# When did we get the Muzzle swell on the barrels of the 105mm C1's?



## Colin Parkinson (24 Oct 2016)

I always understood that all of our 105mm C1's came with barrel with a muzzle swell machined into them to prevent cracking. However this 1962 picture shows the early barrel type without the swell?


----------



## Old Sweat (24 Oct 2016)

These may have been purchased from the US, but we had Canadian-built ones with the swell in the early sixties. I vaguely remember this being discussed on my IG Course but that was in 1967-1968.


----------



## Colin Parkinson (24 Oct 2016)

thanks the source of this, think these were directly purchased from the US, as I recall Otis made our recoil mechanisms and thinking the Guns were made in Sorel?


----------



## Colin Parkinson (24 Oct 2016)

and the author of that webpages points me to the answer lurking under my nose...... [:-[

http://www.vancouvergunners.ca/guns.html


----------



## FJAG (24 Oct 2016)

I note from the regimental history of the 7th Toronto that we switched out our 25lbs for 105mm in 1957. I don't know specifically which version they would have been but am pretty sure that when I started my training in 1965 we were referring to the guns which we had as the M2A2 (and not as C1s or C2s at that time)

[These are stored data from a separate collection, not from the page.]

-- ==== Sys2Proof/Laws/State.lean ====
section
/-!
SUPPORT. What each named update of the state leaves in each field, and what it writes, so that no proof unfolds a record
update.
-/

namespace Sys2Proof.Machine

/-! ### setCore -/

@[simp] theorem State.setCore_pending (s : State) (c : Nat) (k : Core) : (s.setCore c k).pending = s.pending := rfl
@[simp] theorem State.setCore_out (s : State) (c : Nat) (k : Core) : (s.setCore c k).out = s.out := rfl
@[simp] theorem State.setCore_free (s : State) (c : Nat) (k : Core) : (s.setCore c k).free = s.free := rfl
@[simp] theorem State.setCore_ident (s : State) (c : Nat) (k : Core) : (s.setCore c k).ident = s.ident := rfl
@[simp] theorem State.setCore_su (s : State) (c : Nat) (k : Core) : (s.setCore c k).su = s.su := rfl
@[simp] theorem State.setCore_ports (s : State) (c : Nat) (k : Core) : (s.setCore c k).ports = s.ports := rfl
@[simp] theorem State.setCore_pollPeriod (s : State) (c : Nat) (k : Core) : (s.setCore c k).pollPeriod = s.pollPeriod := rfl
@[simp] theorem State.setCore_armAfter (s : State) (c : Nat) (k : Core) : (s.setCore c k).armAfter = s.armAfter := rfl
@[simp] theorem State.setCore_groups (s : State) (c : Nat) (k : Core) : (s.setCore c k).groups = s.groups := rfl
@[simp] theorem State.setCore_chans (s : State) (c : Nat) (k : Core) : (s.setCore c k).chans = s.chans := rfl
@[simp] theorem State.setCore_closedChans (s : State) (c : Nat) (k : Core) : (s.setCore c k).closedChans = s.closedChans := rfl
@[simp] theorem State.setCore_rings (s : State) (c : Nat) (k : Core) : (s.setCore c k).rings = s.rings := rfl
@[simp] theorem State.setCore_poolWait (s : State) (c : Nat) (k : Core) : (s.setCore c k).poolWait = s.poolWait := rfl
@[simp] theorem State.setCore_windows (s : State) (c : Nat) (k : Core) : (s.setCore c k).windows = s.windows := rfl
@[simp] theorem State.setCore_acceptHeld (s : State) (c : Nat) (k : Core) : (s.setCore c k).acceptHeld = s.acceptHeld := rfl
@[simp] theorem State.setCore_rotation (s : State) (c : Nat) (k : Core) : (s.setCore c k).rotation = s.rotation := rfl
@[simp] theorem State.setCore_owed (s : State) (c : Nat) (k : Core) : (s.setCore c k).owed = s.owed := rfl
@[simp] theorem State.setCore_time (s : State) (c : Nat) (k : Core) : (s.setCore c k).time = s.time := rfl
@[simp] theorem State.setCore_bizDate (s : State) (c : Nat) (k : Core) : (s.setCore c k).bizDate = s.bizDate := rfl
@[simp] theorem State.setCore_cal (s : State) (c : Nat) (k : Core) : (s.setCore c k).cal = s.cal := rfl
@[simp] theorem State.setCore_feats (s : State) (c : Nat) (k : Core) : (s.setCore c k).feats = s.feats := rfl
@[simp] theorem State.setCore_items (s : State) (c : Nat) (k : Core) : (s.setCore c k).items = s.items := rfl
@[simp] theorem State.setCore_dialogues (s : State) (c : Nat) (k : Core) : (s.setCore c k).dialogues = s.dialogues := rfl
@[simp] theorem State.setCore_remnants (s : State) (c : Nat) (k : Core) : (s.setCore c k).remnants = s.remnants := rfl
@[simp] theorem State.setCore_incarn (s : State) (c : Nat) (k : Core) : (s.setCore c k).incarn = s.incarn := rfl
@[simp] theorem State.setCore_openWait (s : State) (c : Nat) (k : Core) : (s.setCore c k).openWait = s.openWait := rfl
@[simp] theorem State.setCore_progs (s : State) (c : Nat) (k : Core) : (s.setCore c k).progs = s.progs := rfl
@[simp] theorem State.setCore_area0 (s : State) (c : Nat) (k : Core) : (s.setCore c k).area0 = s.area0 := rfl
@[simp] theorem State.setCore_area1 (s : State) (c : Nat) (k : Core) : (s.setCore c k).area1 = s.area1 := rfl
@[simp] theorem State.setCore_ownInForce (s : State) (c : Nat) (k : Core) : (s.setCore c k).ownInForce = s.ownInForce := rfl
@[simp] theorem State.setCore_area1Used (s : State) (c : Nat) (k : Core) : (s.setCore c k).area1Used = s.area1Used := rfl
@[simp] theorem State.setCore_link (s : State) (c : Nat) (k : Core) : (s.setCore c k).link = s.link := rfl
@[simp] theorem State.setCore_vault (s : State) (c : Nat) (k : Core) : (s.setCore c k).vault = s.vault := rfl
@[simp] theorem State.setCore_benches (s : State) (c : Nat) (k : Core) : (s.setCore c k).benches = s.benches := rfl
@[simp] theorem State.setCore_ucode (s : State) (c : Nat) (k : Core) : (s.setCore c k).ucode = s.ucode := rfl
@[simp] theorem State.setCore_mem (s : State) (c : Nat) (k : Core) : (s.setCore c k).mem = s.mem := rfl
@[simp] theorem State.setCore_keys (s : State) (c : Nat) (k : Core) : (s.setCore c k).keys = s.keys := rfl
@[simp] theorem State.setCore_poisoned (s : State) (c : Nat) (k : Core) : (s.setCore c k).poisoned = s.poisoned := rfl
@[simp] theorem State.setCore_gddr (s : State) (c : Nat) (k : Core) : (s.setCore c k).gddr = s.gddr := rfl
@[simp] theorem State.setCore_mramFailed (s : State) (c : Nat) (k : Core) : (s.setCore c k).mramFailed = s.mramFailed := rfl
@[simp] theorem State.setCore_bg (s : State) (c : Nat) (k : Core) : (s.setCore c k).bg = s.bg := rfl
@[simp] theorem State.setCore_bgDue (s : State) (c : Nat) (k : Core) : (s.setCore c k).bgDue = s.bgDue := rfl
@[simp] theorem State.setCore_bgLast (s : State) (c : Nat) (k : Core) : (s.setCore c k).bgLast = s.bgLast := rfl
@[simp] theorem State.setCore_power (s : State) (c : Nat) (k : Core) : (s.setCore c k).power = s.power := rfl
@[simp] theorem State.setCore_therm (s : State) (c : Nat) (k : Core) : (s.setCore c k).therm = s.therm := rfl
@[simp] theorem State.setCore_alert (s : State) (c : Nat) (k : Core) : (s.setCore c k).alert = s.alert := rfl
@[simp] theorem State.setCore_mgmtSeq (s : State) (c : Nat) (k : Core) : (s.setCore c k).mgmtSeq = s.mgmtSeq := rfl
@[simp] theorem State.setCore_elog (s : State) (c : Nat) (k : Core) : (s.setCore c k).elog = s.elog := rfl
@[simp] theorem State.setCore_elogNext (s : State) (c : Nat) (k : Core) : (s.setCore c k).elogNext = s.elogNext := rfl
@[simp] theorem State.setCore_counters (s : State) (c : Nat) (k : Core) : (s.setCore c k).counters = s.counters := rfl
@[simp] theorem State.setCore_sample (s : State) (c : Nat) (k : Core) : (s.setCore c k).sample = s.sample := rfl
@[simp] theorem State.setCore_sampleAt (s : State) (c : Nat) (k : Core) : (s.setCore c k).sampleAt = s.sampleAt := rfl
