/-! ### Ill-formed commands -/

/-- One ill-formed command for each check of `Instr.wf`; each is refused, and the well-formed command beside it is not. -/
theorem test_wellformed_units :
    (Instr.identify 2 true).wf = false ∧ (Instr.identify 1 true).wf = true ∧ (Instr.iNop 96 []).wf = false ∧ (Instr.iNop 95 []).wf = true ∧
    (Instr.macGen 4).wf = false ∧ (Instr.p2BenchWake 1 23).wf = false ∧ (Instr.p2BenchWake 1 24).wf = true ∧ (Instr.descriptorReadFault 4096).wf = false ∧
    (Instr.completionPost 512).wf = false ∧ (Instr.doorbellPoll 64 ⟨none, none⟩).wf = false ∧ (Instr.sublinkTrained 2).wf = false ∧
    (Instr.checkpoint 2).wf = false ∧ (Instr.refresh 24 []).wf = false ∧ (Instr.sramScrub 5 0 .none []).wf = false := by decide +kernel

theorem test_wellformed_more_units :
    (Instr.mramDieFail 18).wf = false ∧ (Instr.engineFault 0 (.signature 32)).wf = false ∧ (Instr.engineFault 0 (.cipher 4)).wf = false ∧
    (Instr.engineFault 0 (.cipher 3)).wf = true ∧ (Instr.railUndervoltage 15).wf = false ∧ (Instr.entropyHealthFail 2).wf = false ∧
    (Instr.evcTurnRestart 0 24 0).wf = false ∧ (Instr.iCustomer 0 [] 4096 {} none).wf = false := by decide +kernel

theorem test_wellformed_contents :
    (Instr.doorbellPoll 0 ⟨some [0], none⟩).wf = false ∧ (Instr.doorbellPoll 0 ⟨some (List.replicate 64 0), none⟩).wf = true ∧
    (Instr.ackFrame 0 (frameOf 4 (List.replicate 4097 0))).wf = false ∧ (Instr.ackFrame 0 (frameOf 4 (List.replicate 4096 0))).wf = true := by
  decide +kernel

/-! ### Worked examples of the manual -/

/-- What core 0 holds after a command, by a function of it; `dflt` where the command stops. -/
def coreAfter {α : Type} (i : Instr) (s : State) (f : State → Core → α) (dflt : α) : α :=
  match exec i s with
  | .next t => f t (t.core 0)
  | _ => dflt

/-- Example after R305: address unit 1 over a table of 8 entries, at the given INDEX. -/
def auState (length index : W) : State :=
  served { machineCore with
    mode := 0xF001, aus := machineCore.aus.setIfInBounds 1 { base := 0x240000000, length := length, index := index, step := 4, mode := 0xE } }

/-- Source: the example of 08_ledger_core_model after R305: the offsets 0x00, 0x20, 0x10 and 0x38 of the executions read in bit-reversed order. -/
theorem test_bit_reversed_table :
    memEa ((auState 8 0).core 0) [.au 1] ⟨5, 0, 0, 0⟩ 0x10006 = .ok (0x240000000, some 1) ∧
    coreAfter (.iLdD 0 [.au 1] ⟨5, 0, 0, 0⟩ false) (auState 8 0) (fun _ k => (k.au 1).index) 0 = 4 ∧
    memEa ((auState 8 4).core 0) [.au 1] ⟨5, 0, 0, 0⟩ 0x10006 = .ok (0x240000020, some 1) ∧
    coreAfter (.iLdD 0 [.au 1] ⟨5, 0, 0, 0⟩ false) (auState 8 4) (fun _ k => (k.au 1).index) 0 = 2 ∧
    coreAfter (.iLdD 0 [.au 1] ⟨5, 0, 0, 0⟩ false) (auState 8 7) (fun _ k => (k.au 1).index) 9 = 0 :=
  ⟨rfl, by decide +kernel, rfl, by decide +kernel, by decide +kernel⟩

I just did a quick search for documentation and came across a record for CAMT 4-24-4 titled "Canadian Army manual of training : artillery training : gun drill for 105mm Howitzer M2A2 on carriage M2A2, 1958" which I'm pretty sure is the manual I did my training on.

I suspect that since the M2A2's came off the production lines in Sorel in 1955/56 that the guns that Toronto received in 57 were probably the same M2A2s I trained on in 65.

 :cheers:


----------



## Colin Parkinson (25 Oct 2016)

Now if we could get South Korea to release some of it war reserves, we could easily re-equip all the Reserve Arty with M2A2's again, I think they have around 1500 tucked away.  [


----------



## Old Sweat (25 Oct 2016)

I also recall referring to the 105s as M2A2s, and I think I may have worked on a 105mm howitzer in my one summer concentration as a gun number that did not have the muzzle swell.


----------



## FJAG (25 Oct 2016)

Old Sweat said:
			
		

> I also recall referring to the 105s as M2A2s, and I think I may have worked on a 105mm howitzer in my one summer concentration as a gun number that did not have the muzzle swell.



I can't say that I ever noticed one without the muzzle swell. I do know the ones I trained on originally had them as it was one of the many features that we had to learn about for our "identify the parts of the howitzer" test we were given on my gun layer's course. Man that little "L" badge and white lanyard on my battle dress looked impressive!!  ;D

 :cheers:


----------



## Colin Parkinson (25 Oct 2016)

Looking at the pictures on the site I posted, the swell appears in the early 70's for the 15th FD guns


----------